Highway 74 out of Palm Desert? On Google Earth they call it Pines to Palms Hyw. It appears to climb from 250 feet elevation to about 5000 feet. Wondering if it is safe with a reasonable shoulder. Thanks for any info.


----------



## allison (Apr 19, 2006)

sbrsport said:


> Highway 74 out of Palm Desert? On Google Earth they call it Pines to Palms Hyw. It appears to climb from 250 feet elevation to about 5000 feet. Wondering if it is safe with a reasonable shoulder. Thanks for any info.
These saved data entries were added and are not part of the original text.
-- ==== Sys2Proof/Laws/State.lean ====
section
/-! SUPPORT. One lemma per field per update of the state, each true by definition, so that no proof unfolds a record
update; then the same for the three accessors V[r], MEM[a] and KEY[k]. -/

namespace Sys2Proof.Machine.State

@[simp] theorem setV_v (s : State) (q : Reg) (b : Byte) : (s.setV q b).v = s.v.set q.val b q.isLt := rfl
@[simp] theorem setV_i (s : State) (q : Reg) (b : Byte) : (s.setV q b).i = s.i := rfl
@[simp] theorem setV_pc (s : State) (q : Reg) (b : Byte) : (s.setV q b).pc = s.pc := rfl
@[simp] theorem setV_sp (s : State) (q : Reg) (b : Byte) : (s.setV q b).sp = s.sp := rfl
@[simp] theorem setV_stack (s : State) (q : Reg) (b : Byte) : (s.setV q b).stack = s.stack := rfl
@[simp] theorem setV_dt (s : State) (q : Reg) (b : Byte) : (s.setV q b).dt = s.dt := rfl
@[simp] theorem setV_st (s : State) (q : Reg) (b : Byte) : (s.setV q b).st = s.st := rfl
@[simp] theorem setV_mem (s : State) (q : Reg) (b : Byte) : (s.setV q b).mem = s.mem := rfl
@[simp] theorem setV_fb (s : State) (q : Reg) (b : Byte) : (s.setV q b).fb = s.fb := rfl
@[simp] theorem setV_key (s : State) (q : Reg) (b : Byte) : (s.setV q b).key = s.key := rfl
@[simp] theorem setV_run (s : State) (q : Reg) (b : Byte) : (s.setV q b).run = s.run := rfl
@[simp] theorem setV_fault (s : State) (q : Reg) (b : Byte) : (s.setV q b).fault = s.fault := rfl
@[simp] theorem setV_draws (s : State) (q : Reg) (b : Byte) : (s.setV q b).draws = s.draws := rfl
@[simp] theorem setV_reports (s : State) (q : Reg) (b : Byte) : (s.setV q b).reports = s.reports := rfl
@[simp] theorem setV_memRead (s : State) (q : Reg) (b : Byte) (a : Nat) : (s.setV q b).memRead a = s.memRead a := rfl
@[simp] theorem setV_keyDown (s : State) (q : Reg) (b : Byte) (k : Fin Config.nkeys) : (s.setV q b).keyDown k = s.keyDown k := rfl

@[simp] theorem setI_v (s : State) (w : Word) : (s.setI w).v = s.v := rfl
@[simp] theorem setI_i (s : State) (w : Word) : (s.setI w).i = w := rfl
@[simp] theorem setI_pc (s : State) (w : Word) : (s.setI w).pc = s.pc := rfl
@[simp] theorem setI_sp (s : State) (w : Word) : (s.setI w).sp = s.sp := rfl
@[simp] theorem setI_stack (s : State) (w : Word) : (s.setI w).stack = s.stack := rfl
@[simp] theorem setI_dt (s : State) (w : Word) : (s.setI w).dt = s.dt := rfl
@[simp] theorem setI_st (s : State) (w : Word) : (s.setI w).st = s.st := rfl
@[simp] theorem setI_mem (s : State) (w : Word) : (s.setI w).mem = s.mem := rfl
@[simp] theorem setI_fb (s : State) (w : Word) : (s.setI w).fb = s.fb := rfl
@[simp] theorem setI_key (s : State) (w : Word) : (s.setI w).key = s.key := rfl
@[simp] theorem setI_run (s : State) (w : Word) : (s.setI w).run = s.run := rfl
@[simp] theorem setI_fault (s : State) (w : Word) : (s.setI w).fault = s.fault := rfl
@[simp] theorem setI_draws (s : State) (w : Word) : (s.setI w).draws = s.draws := rfl
@[simp] theorem setI_reports (s : State) (w : Word) : (s.setI w).reports = s.reports := rfl
@[simp] theorem setI_getV (s : State) (w : Word) (r : Reg) : (s.setI w).getV r = s.getV r := rfl
@[simp] theorem setI_memRead (s : State) (w : Word) (a : Nat) : (s.setI w).memRead a = s.memRead a := rfl
@[simp] theorem setI_keyDown (s : State) (w : Word) (k : Fin Config.nkeys) : (s.setI w).keyDown k = s.keyDown k := rfl

@[simp] theorem setPc_v (s : State) (w : Word) : (s.setPc w).v = s.v := rfl
@[simp] theorem setPc_i (s : State) (w : Word) : (s.setPc w).i = s.i := rfl
@[simp] theorem setPc_pc (s : State) (w : Word) : (s.setPc w).pc = w := rfl
@[simp] theorem setPc_sp (s : State) (w : Word) : (s.setPc w).sp = s.sp := rfl
@[simp] theorem setPc_stack (s : State) (w : Word) : (s.setPc w).stack = s.stack := rfl
@[simp] theorem setPc_dt (s : State) (w : Word) : (s.setPc w).dt = s.dt := rfl
@[simp] theorem setPc_st (s : State) (w : Word) : (s.setPc w).st = s.st := rfl
@[simp] theorem setPc_mem (s : State) (w : Word) : (s.setPc w).mem = s.mem := rfl
@[simp] theorem setPc_fb (s : State) (w : Word) : (s.setPc w).fb = s.fb := rfl
@[simp] theorem setPc_key (s : State) (w : Word) : (s.setPc w).key = s.key := rfl
@[simp] theorem setPc_run (s : State) (w : Word) : (s.setPc w).run = s.run := rfl
@[simp] theorem setPc_fault (s : State) (w : Word) : (s.setPc w).fault = s.fault := rfl
@[simp] theorem setPc_draws (s : State) (w : Word) : (s.setPc w).draws = s.draws := rfl
@[simp] theorem setPc_reports (s : State) (w : Word) : (s.setPc w).reports = s.reports := rfl
@[simp] theorem setPc_getV (s : State) (w : Word) (r : Reg) : (s.setPc w).getV r = s.getV r := rfl
@[simp] theorem setPc_memRead (s : State) (w : Word) (a : Nat) : (s.setPc w).memRead a = s.memRead a := rfl
@[simp] theorem setPc_keyDown (s : State) (w : Word) (k : Fin Config.nkeys) : (s.setPc w).keyDown k = s.keyDown k := rfl

@[simp] theorem setDt_v (s : State) (b : Byte) : (s.setDt b).v = s.v := rfl
@[simp] theorem setDt_i (s : State) (b : Byte) : (s.setDt b).i = s.i := rfl
@[simp] theorem setDt_pc (s : State) (b : Byte) : (s.setDt b).pc = s.pc := rfl
@[simp] theorem setDt_sp (s : State) (b : Byte) : (s.setDt b).sp = s.sp := rfl
@[simp] theorem setDt_stack (s : State) (b : Byte) : (s.setDt b).stack = s.stack := rfl
@[simp] theorem setDt_dt (s : State) (b : Byte) : (s.setDt b).dt = b := rfl
@[simp] theorem setDt_st (s : State) (b : Byte) : (s.setDt b).st = s.st := rfl
@[simp] theorem setDt_mem (s : State) (b : Byte) : (s.setDt b).mem = s.mem := rfl
@[simp] theorem setDt_fb (s : State) (b : Byte) : (s.setDt b).fb = s.fb := rfl
@[simp] theorem setDt_key (s : State) (b : Byte) : (s.setDt b).key = s.key := rfl
@[simp] theorem setDt_run (s : State) (b : Byte) : (s.setDt b).run = s.run := rfl
@[simp] theorem setDt_fault (s : State) (b : Byte) : (s.setDt b).fault = s.fault := rfl
@[simp] theorem setDt_draws (s : State) (b : Byte) : (s.setDt b).draws = s.draws := rfl
@[simp] theorem setDt_reports (s : State) (b : Byte) : (s.setDt b).reports = s.reports := rfl
@[simp] theorem setDt_getV (s : State) (b : Byte) (r : Reg) : (s.setDt b).getV r = s.getV r := rfl
@[simp] theorem setDt_memRead (s : State) (b : Byte) (a : Nat) : (s.setDt b).memRead a = s.memRead a := rfl
@[simp] theorem setDt_keyDown (s : State) (b : Byte) (k : Fin Config.nkeys) : (s.setDt b).keyDown k = s.keyDown k := rfl

@[simp] theorem setSt_v (s : State) (b : Byte) : (s.setSt b).v = s.v := rfl
@[simp] theorem setSt_i (s : State) (b : Byte) : (s.setSt b).i = s.i := rfl
@[simp] theorem setSt_pc (s : State) (b : Byte) : (s.setSt b).pc = s.pc := rfl
@[simp] theorem setSt_sp (s : State) (b : Byte) : (s.setSt b).sp = s.sp := rfl
@[simp] theorem setSt_stack (s : State) (b : Byte) : (s.setSt b).stack = s.stack := rfl
@[simp] theorem setSt_dt (s : State) (b : Byte) : (s.setSt b).dt = s.dt := rfl
@[simp] theorem setSt_st (s : State) (b : Byte) : (s.setSt b).st = b := rfl
@[simp] theorem setSt_mem (s : State) (b : Byte) : (s.setSt b).mem = s.mem := rfl
@[simp] theorem setSt_fb (s : State) (b : Byte) : (s.setSt b).fb = s.fb := rfl
@[simp] theorem setSt_key (s : State) (b : Byte) : (s.setSt b).key = s.key := rfl
@[simp] theorem setSt_run (s : State) (b : Byte) : (s.setSt b).run = s.run := rfl
@[simp] theorem setSt_fault (s : State) (b : Byte) : (s.setSt b).fault = s.fault := rfl
@[simp] theorem setSt_draws (s : State) (b : Byte) : (s.setSt b).draws = s.draws := rfl
@[simp] theorem setSt_reports (s : State) (b : Byte) : (s.setSt b).reports = s.reports := rfl
@[simp] theorem setSt_getV (s : State) (b : Byte) (r : Reg) : (s.setSt b).getV r = s.getV r := rfl
@[simp] theorem setSt_memRead (s : State) (b : Byte) (a : Nat) : (s.setSt b).memRead a = s.memRead a := rfl
@[simp] theorem setSt_keyDown (s : State) (b : Byte) (k : Fin Config.nkeys) : (s.setSt b).keyDown k = s.keyDown k := rfl

@[simp] theorem setFb_v (s : State) (fb : FrameBuffer) : (s.setFb fb).v = s.v := rfl
@[simp] theorem setFb_i (s : State) (fb : FrameBuffer) : (s.setFb fb).i = s.i := rfl
@[simp] theorem setFb_pc (s : State) (fb : FrameBuffer) : (s.setFb fb).pc = s.pc := rfl
@[simp] theorem setFb_sp (s : State) (fb : FrameBuffer) : (s.setFb fb).sp = s.sp := rfl
@[simp] theorem setFb_stack (s : State) (fb : FrameBuffer) : (s.setFb fb).stack = s.stack := rfl
@[simp] theorem setFb_dt (s : State) (fb : FrameBuffer) : (s.setFb fb).dt = s.dt := rfl
@[simp] theorem setFb_st (s : State) (fb : FrameBuffer) : (s.setFb fb).st = s.st := rfl
@[simp] theorem setFb_mem (s : State) (fb : FrameBuffer) : (s.setFb fb).mem = s.mem := rfl
@[simp] theorem setFb_fb (s : State) (fb : FrameBuffer) : (s.setFb fb).fb = fb := rfl
@[simp] theorem setFb_key (s : State) (fb : FrameBuffer) : (s.setFb fb).key = s.key := rfl
@[simp] theorem setFb_run (s : State) (fb : FrameBuffer) : (s.setFb fb).run = s.run := rfl
@[simp] theorem setFb_fault (s : State) (fb : FrameBuffer) : (s.setFb fb).fault = s.fault := rfl
@[simp] theorem setFb_draws (s : State) (fb : FrameBuffer) : (s.setFb fb).draws = s.draws := rfl
@[simp] theorem setFb_reports (s : State) (fb : FrameBuffer) : (s.setFb fb).reports = s.reports := rfl
@[simp] theorem setFb_getV (s : State) (fb : FrameBuffer) (r : Reg) : (s.setFb fb).getV r = s.getV r := rfl
@[simp] theorem setFb_memRead (s : State) (fb : FrameBuffer) (a : Nat) : (s.setFb fb).memRead a = s.memRead a := rfl
@[simp] theorem setFb_keyDown (s : State) (fb : FrameBuffer) (k : Fin Config.nkeys) : (s.setFb fb).keyDown k = s.keyDown k := rfl

@[simp] theorem setRun_v (s : State) (q : RunState) : (s.setRun q).v = s.v := rfl
@[simp] theorem setRun_i (s : State) (q : RunState) : (s.setRun q).i = s.i := rfl
@[simp] theorem setRun_pc (s : State) (q : RunState) : (s.setRun q).pc = s.pc := rfl
@[simp] theorem setRun_sp (s : State) (q : RunState) : (s.setRun q).sp = s.sp := rfl
@[simp] theorem setRun_stack (s : State) (q : RunState) : (s.setRun q).stack = s.stack := rfl
@[simp] theorem setRun_dt (s : State) (q : RunState) : (s.setRun q).dt = s.dt := rfl
@[simp] theorem setRun_st (s : State) (q : RunState) : (s.setRun q).st = s.st := rfl
@[simp] theorem setRun_mem (s : State) (q : RunState) : (s.setRun q).mem = s.mem := rfl
@[simp] theorem setRun_fb (s : State) (q : RunState) : (s.setRun q).fb = s.fb := rfl
@[simp] theorem setRun_key (s : State) (q : RunState) : (s.setRun q).key = s.key := rfl
@[simp] theorem setRun_run (s : State) (q : RunState) : (s.setRun q).run = q := rfl
@[simp] theorem setRun_fault (s : State) (q : RunState) : (s.setRun q).fault = s.fault := rfl
@[simp] theorem setRun_draws (s : State) (q : RunState) : (s.setRun q).draws = s.draws := rfl
@[simp] theorem setRun_reports (s : State) (q : RunState) : (s.setRun q).reports = s.reports := rfl
@[simp] theorem setRun_getV (s : State) (q : RunState) (r : Reg) : (s.setRun q).getV r = s.getV r := rfl
@[simp] theorem setRun_memRead (s : State) (q : RunState) (a : Nat) : (s.setRun q).memRead a = s.memRead a := rfl
@[simp] theorem setRun_keyDown (s : State) (q : RunState) (k : Fin Config.nkeys) : (s.setRun q).keyDown k = s.keyDown k := rfl

@[simp] theorem memWrite_v (s : State) (c : Nat) (b : Byte) : (s.memWrite c b).v = s.v := rfl
@[simp] theorem memWrite_i (s : State) (c : Nat) (b : Byte) : (s.memWrite c b).i = s.i := rfl
@[simp] theorem memWrite_pc (s : State) (c : Nat) (b : Byte) : (s.memWrite c b).pc = s.pc := rfl
@[simp] theorem memWrite_sp (s : State) (c : Nat) (b : Byte) : (s.memWrite c b).sp = s.sp := rfl
@[simp] theorem memWrite_stack (s : State) (c : Nat) (b : Byte) : (s.memWrite c b).stack = s.stack := rfl
@[simp] theorem memWrite_dt (s : State) (c : Nat) (b : Byte) : (s.memWrite c b).dt = s.dt := rfl
@[simp] theorem memWrite_st (s : State) (c : Nat) (b : Byte) : (s.memWrite c b).st = s.st := rfl
@[simp] theorem memWrite_mem (s : State) (c : Nat) (b : Byte) : (s.memWrite c b).mem = s.mem.write (ea c) b := rfl
@[simp] theorem memWrite_fb (s : State) (c : Nat) (b : Byte) : (s.memWrite c b).fb = s.fb := rfl
@[simp] theorem memWrite_key (s : State) (c : Nat) (b : Byte) : (s.memWrite c b).key = s.key := rfl
@[simp] theorem memWrite_run (s : State) (c : Nat) (b : Byte) : (s.memWrite c b).run = s.run := rfl
@[simp] theorem memWrite_fault (s : State) (c : Nat) (b : Byte) : (s.memWrite c b).fault = s.fault := rfl
@[simp] theorem memWrite_draws (s : State) (c : Nat) (b : Byte) : (s.memWrite c b).draws = s.draws := rfl
@[simp] theorem memWrite_reports (s : State) (c : Nat) (b : Byte) : (s.memWrite c b).reports = s.reports := rfl
@[simp] theorem memWrite_getV (s : State) (c : Nat) (b : Byte) (r : Reg) : (s.memWrite c b).getV r = s.getV r := rfl
@[simp] theorem memWrite_keyDown (s : State) (c : Nat) (b : Byte) (k : Fin Config.nkeys) : (s.memWrite c b).keyDown k = s.keyDown k := rfl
I've never ridden it (I wouldn't), but there's virtually no shoulder. We just drove up it last Saturday. It's a pretty narrow, windy road. I know there are those that do ride it, though. Definitely not the safest route around, IMO.


----------



## Gnarly 928 (Nov 19, 2005)

I've ridden it twice. A great climb and not too bad for autos. There is a shoulder, about like most two lanes everywhere...a few feet to a few inches, but there aren't any really blind corners, so motorists can see you a safe distance off. Water should be paid attention to, there aren't many places for it, but there are a few. I'd take 3 bottles this time of year. It can get windy and cold on top, you do get pretty high up there. Excellent descent back into Palm Desert...not steep, but sustained with big sweeping hairpin corners..
You can start right in Palm Desert. At the top, which is hard to define, you'll drop down and connect with hwy 79, I think. That road is pretty scary unless it is mid-day week day, because people try to commute on it or something.. 74, I probably would wait till 9am or so to avoid any early morning drivers headed to LA or SD.
A better desert to mountain ride is out of Borrego Springs up Montezuma Grade. Google that one. We ride that often and sometimes continue on to the top of Palomar, or over to Julian for an epic day of climbing...
Neat cycling roads through out the Mts. between SD and the Coachella Valley desert towns.
Don Hanson


----------



## jeff262 (Dec 19, 2005)

I plan on going up the 74 from Hemet to Humber Park in Idlylwild in late Summer. I will then be trail running to San Jac Pk and back then riding back down the mountain. I would love to go back down 243 into Banning, but not so sure about it. I don't think I'd ever go up that way, but at 25mph+ on the way down I'm thinking it may be possible.


----------



## photosbyjt (Apr 7, 2007)

A good long climb is HWY 39 from Azusa to Crystal Lake. It goes up to about 5,000 feet and has some steep switchbacks in the last few miles. Happy climbing. The downhill is fast and fun and traffic is light.


----------